Oando PLC, Africa’s leading integrated energy company, has announced a remarkable financial performance for the Full Year (FY) 2024, reporting a 45% growth in revenue, which surged to N4.1 trillion compared to N2.9 trillion in the previous year. This strong performance highlights the company’s resilience and capacity to thrive despite challenging operating conditions.
The company’s FY 2024 results also include a 9% rise in profit after tax, which reached N65.5 billion, further underscoring the strength of its diversified energy portfolio and successful strategic initiatives.
Speaking about the results, Oando’s Group Chief Executive Officer (CEO), Wale Tinubu, emphasized the transformative nature of 2024 for the company. “2024 was a year of transformation for Oando, with the key highlight being our successful acquisition and integration of NAOC Ltd. This acquisition significantly enhanced our production capacity, helping us achieve peak operated production of 103,206 barrels of oil equivalent per day (boepd) and net entitlements of 45,000 boepd,” Tinubu said.
The company’s acquisition of a 20% additional stake in the Nigerian Agip Oil Company (NAOC) joint venture (JV) in the fourth quarter of 2024 was a pivotal move that boosted Oando’s production capacity. As a result, Oando’s average production for 2024 rose to 23,911 boe/d, an increase from the 23,258 boe/d achieved in 2023.
However, the company faced challenges during the year, including production disruptions caused by sabotage activities that led to the shut-in of several wells. Despite these setbacks, Oando continued to show resilience, posting impressive revenue growth, with a 45% increase in total revenue. This performance reflects the company’s robust business model and its ability to adapt and overcome adversities in a volatile operating environment.
Oando also made significant strides in its capital expenditure strategy, investing $18.1 million in oil and gas assets and exploration activities, a notable decrease from the $52.3 million invested in 2023. This reduction was primarily due to a more focused capital allocation strategy and the completion of key projects.
Looking ahead to 2025, Tinubu laid out the company’s priorities for sustained growth and operational efficiency. “In 2025, our priority will be to drive cost optimization, enhance operational efficiency, streamline processes, and leverage technology to boost productivity across our operations,” he said. He further emphasized the importance of increasing production through a combination of rig-less and workover initiatives, in addition to an aggressive drilling program.
As part of its efforts to improve security, Oando plans to implement a revamped security framework, integrating advanced surveillance technology and intelligence-driven measures to combat oil theft, a persistent challenge in the region. “We are proactively tackling above-ground security challenges by implementing a revamped security framework that integrates advanced surveillance technology and intelligence-driven initiatives,” Tinubu added.
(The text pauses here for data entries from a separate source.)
/-- MLDR (R292). -/
def execMldr (o : FF) (s : State) : Out :=
  run (do
    needFrames (.mldr o)
    let r0 ← matrixStart
    let v := s.me
    let code ← moveFormat (.mldr o) o FF.inFormat
    let eb := outWidth code / 8
    let rows := (List.range v.tm).filter fun i => (sliceMask v o.c).testBit i
    let l ← resolveCells (moveAddr v o eb) eb .load .load (cellsFrom rows (List.range v.tn) r0.1 r0.2)
    readyToLoad (l.1.flatMap fun e => e.2.2.keys)
    let vals ← mapL (fun e => do
      let x ← loadAcc e.2.1 e.2.2
      pure (e.1, x)) l.1
    let value (c : Nat × Nat) : Nat × Nat :=
      toCell (isI32 o) code (rmMode v 7) (((vals.find? (·.1 == c)).map (·.2)).getD 0)
    let r := convertCells v.frm value (vals.map (·.1))
    let f ← readFrame (frameIx o.d)
    if r.1.isEmpty then pure ()
    else writeFrame (frameIx o.d) (r.1.foldl (fun f c => setCell f c.1 c.2.1 c.2.2) f) (Sorted.ofList (r.1.map fun c => cellWord c.1 c.2.1))
    finishMove [] o.set r.2.1 r.2.2 l.2) s

/-- Store converted cells of a frame in order; a replica takes comparison points at groups of 16 cells that do not fit (R355), and goes
on with the frame as it was, so that the MSTR is whole (R293). -/
def storeMoved (f : Frame) (eb total : Nat) (acc : Nat × Nat → Word × Acc) : List (Nat × Nat × Nat) → Nat → M Unit
  | [], _ => pure ()
  | c :: t, k => do
    let s ← get
    let room := 512 - s.me.sig.cnt
    let group := ((c :: t).take 16).map fun e => partCount (acc (e.1, e.2.1)).1 eb
    if replicated s && ((k = 0 && total ≤ 512 && total > room) || (k % 16 = 0 && group.sum > room)) then do
      modify fun s => s.mapMe fun v =>
        let v := v.holdRow c.1 c.2.1
        { v with held := v.held.map fun h => if h.pc = v.pc then { h with live := true } else h, snap := some f }
      modify (arrive none)
      wait .vote
    else pure ()
    let a := acc (c.1, c.2.1)
    storeAcc a.1 a.2 eb c.2.2
    storeMoved f eb total acc t (k + 1)

/-- MSTR (R292). -/
def execMstr (o : FF) (s : State) : Out :=
  run (do
    needFrames (.mstr o)
    let r0 ← matrixStart
    let v := s.me
    let code ← moveFormat (.mstr o) o FF.outFormat
    let eb := outWidth code / 8
    let f ← match v.snap with
      | some f => pure f
      | none => readFrame (frameIx o.c)
    modify fun s => s.mapMe fun v => { v with snap := none }
    let l ← resolveCells (moveAddr v o eb) eb .store .store (cellsFrom (List.range v.tm) (List.range v.tn) r0.1 r0.2)
    notBusy (l.1.flatMap fun e => e.2.2.keys)
    let r := convertCells v.frm (fun c => fromCell (isI32 o) code (rmMode v 7) (cellOf f c.1 c.2)) (l.1.map (·.1))
    let acc (c : Nat × Nat) : Word × Acc := ((l.1.find? (·.1 == c)).map (·.2)).getD (0, ⟨[], [], [], 0⟩)
    let total := ((l.1.take r.1.length).map fun e => partCount e.2.1 eb).sum
    storeMoved f eb total acc r.1 0
    finishMove [] o.set r.2.1 r.2.2 l.2) s

/-- A move between a frame and a vector register, along a row or a column (R292), of the cells in the first `n` rows. `toFrame` moves
into the frame. -/
def moveVec (i : Instr) (o : FF) (toFrame column : Bool) (n : Nat := 32) : M Unit := do
  needFrames i
  let r0 ← matrixStart
  let v := (← get).me
  let code ← moveFormat i o FF.inFormat
  let w := outWidth code
  let ix := o.idx.toNat
  let cells := ((List.range 32).map fun j => if column then (j, ix) else (ix, j)).filter fun c =>
    (!column || decide (c.1 < n)) && decide (r0.1 < c.1) || (c.1 == r0.1 && decide (r0.2 ≤ c.2))
  let pos (c : Nat × Nat) : Nat := if column then c.1 else c.2
  if toFrame then do
    let x ← wholeReg o.a
    let r := convertCells v.frm (fun c => toCell (isI32 o) code (rmMode v 7) (elemAt x w (pos c))) cells
    let f ← readFrame (frameIx o.d)
    if r.1.isEmpty then pure ()
    else writeFrame (frameIx o.d) (r.1.foldl (fun f c => setCell f c.1 c.2.1 c.2.2) f) (Sorted.ofList (r.1.map fun c => cellWord c.1 c.2.1))
    finishMove [] o.set r.2.1 r.2.2 none
  else do
    let f ← readFrame (frameIx o.a)
    let r := convertCells v.frm (fun c => fromCell (isI32 o) code (rmMode v 7) (cellOf f c.1 c.2)) cells
    modify fun s => s.mapMe fun v =>
      match o.d with
      | .v k => { v with v := v.v.set k (r.1.foldl (fun x c => Bits.insert x (w * pos (c.1, c.2.1)) w c.2.2) v.v[k]) }
      | _ => v
    modify fun s => if rasQuiet s then s else
      match o.d with
      | .v k => rasWrite ((Sorted.ofList (r.1.map fun c => w * pos (c.1, c.2.1) / 64)).filterMap fun x => (vregKeys s k.val)[x]?) s
      | _ => s
    finishMove (fieldRegs 1 o.d) o.set r.2.1 r.2.2 none

/-- MMOVR (R292). -/
def execMmovr (o : FF) (s : State) : Out := run (moveVec (.mmovr o) o false false) s
/-- MMOVR `.to` (R292). -/
def execMmovrTo (o : FF) (s : State) : Out := run (moveVec (.mmovrTo o) o true false) s
/-- MMOVC (R292). -/
def execMmovc (o : FF) (s : State) : Out := run (moveVec (.mmovc o) o false true) s
/-- MMOVC `.to` (R292). -/
def execMmovcTo (o : FF) (s : State) : Out := run (moveVec (.mmovcTo o) o true true) s

/-- The cells of the first `n` rows converted in place, zero-extended (R292). -/
def convertFrame (o : FF) (n : Nat) : M Unit := do
  needFrames (.mcvt o)
  let r0 ← matrixStart
  let v := (← get).me
  let code ← moveFormat (.mcvt o) o FF.inFormat
  let f ← readFrame (frameIx o.d)
  let r := convertCells v.frm (fun c => fromCell (isI32 o) code (rmMode v 7) (cellOf f c.1 c.2))
    (cellsFrom (List.range n) (List.range 32) r0.1 r0.2)
  if r.1.isEmpty then pure ()
  else writeFrame (frameIx o.d) (r.1.foldl (fun f c => setCell f c.1 c.2.1 c.2.2) f) (Sorted.ofList (r.1.map fun c => cellWord c.1 c.2.1))
  finishMove [] o.set r.2.1 r.2.2 none

/-- MCVT (R292). -/
def execMcvt (o : FF) (s : State) : Out := run (convertFrame o 32) s

end Sys2Proof.Machine
end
The company’s 2025 outlook is bolstered by positive global oil demand predictions. According to the U.S. Energy Information Administration (EIA), global oil demand is expected to grow by 1.3 million barrels per day (bpd) in 2025, a notable increase compared to the 0.9 million bpd growth forecasted for 2024. This demand growth surpasses the pre-pandemic 10-year average of 1.5 million bpd, indicating a positive trajectory for the global oil market.
With this backdrop of favorable market conditions and a strong operational foundation, Oando is well-positioned to capitalize on emerging opportunities. The company has reaffirmed its commitment to its strategic vision of becoming Africa’s first international oil company (IOC) by leveraging its operational capabilities and strategic partnerships.
As the company enters 2025, it remains focused on delivering value to its stakeholders and contributing to the sustainable development of the energy sector across Africa. Tinubu concluded, “We recognize that achieving our goals requires the unwavering support of our host communities and partners. Through extensive engagement, we will foster a collaborative ecosystem that not only secures our operations but also drives shared prosperity and sustainable development for all.”
Oando’s strong financial performance and ambitious plans for 2025 position the company as a leading player in Africa’s energy sector, with the potential to achieve even greater success in the years ahead.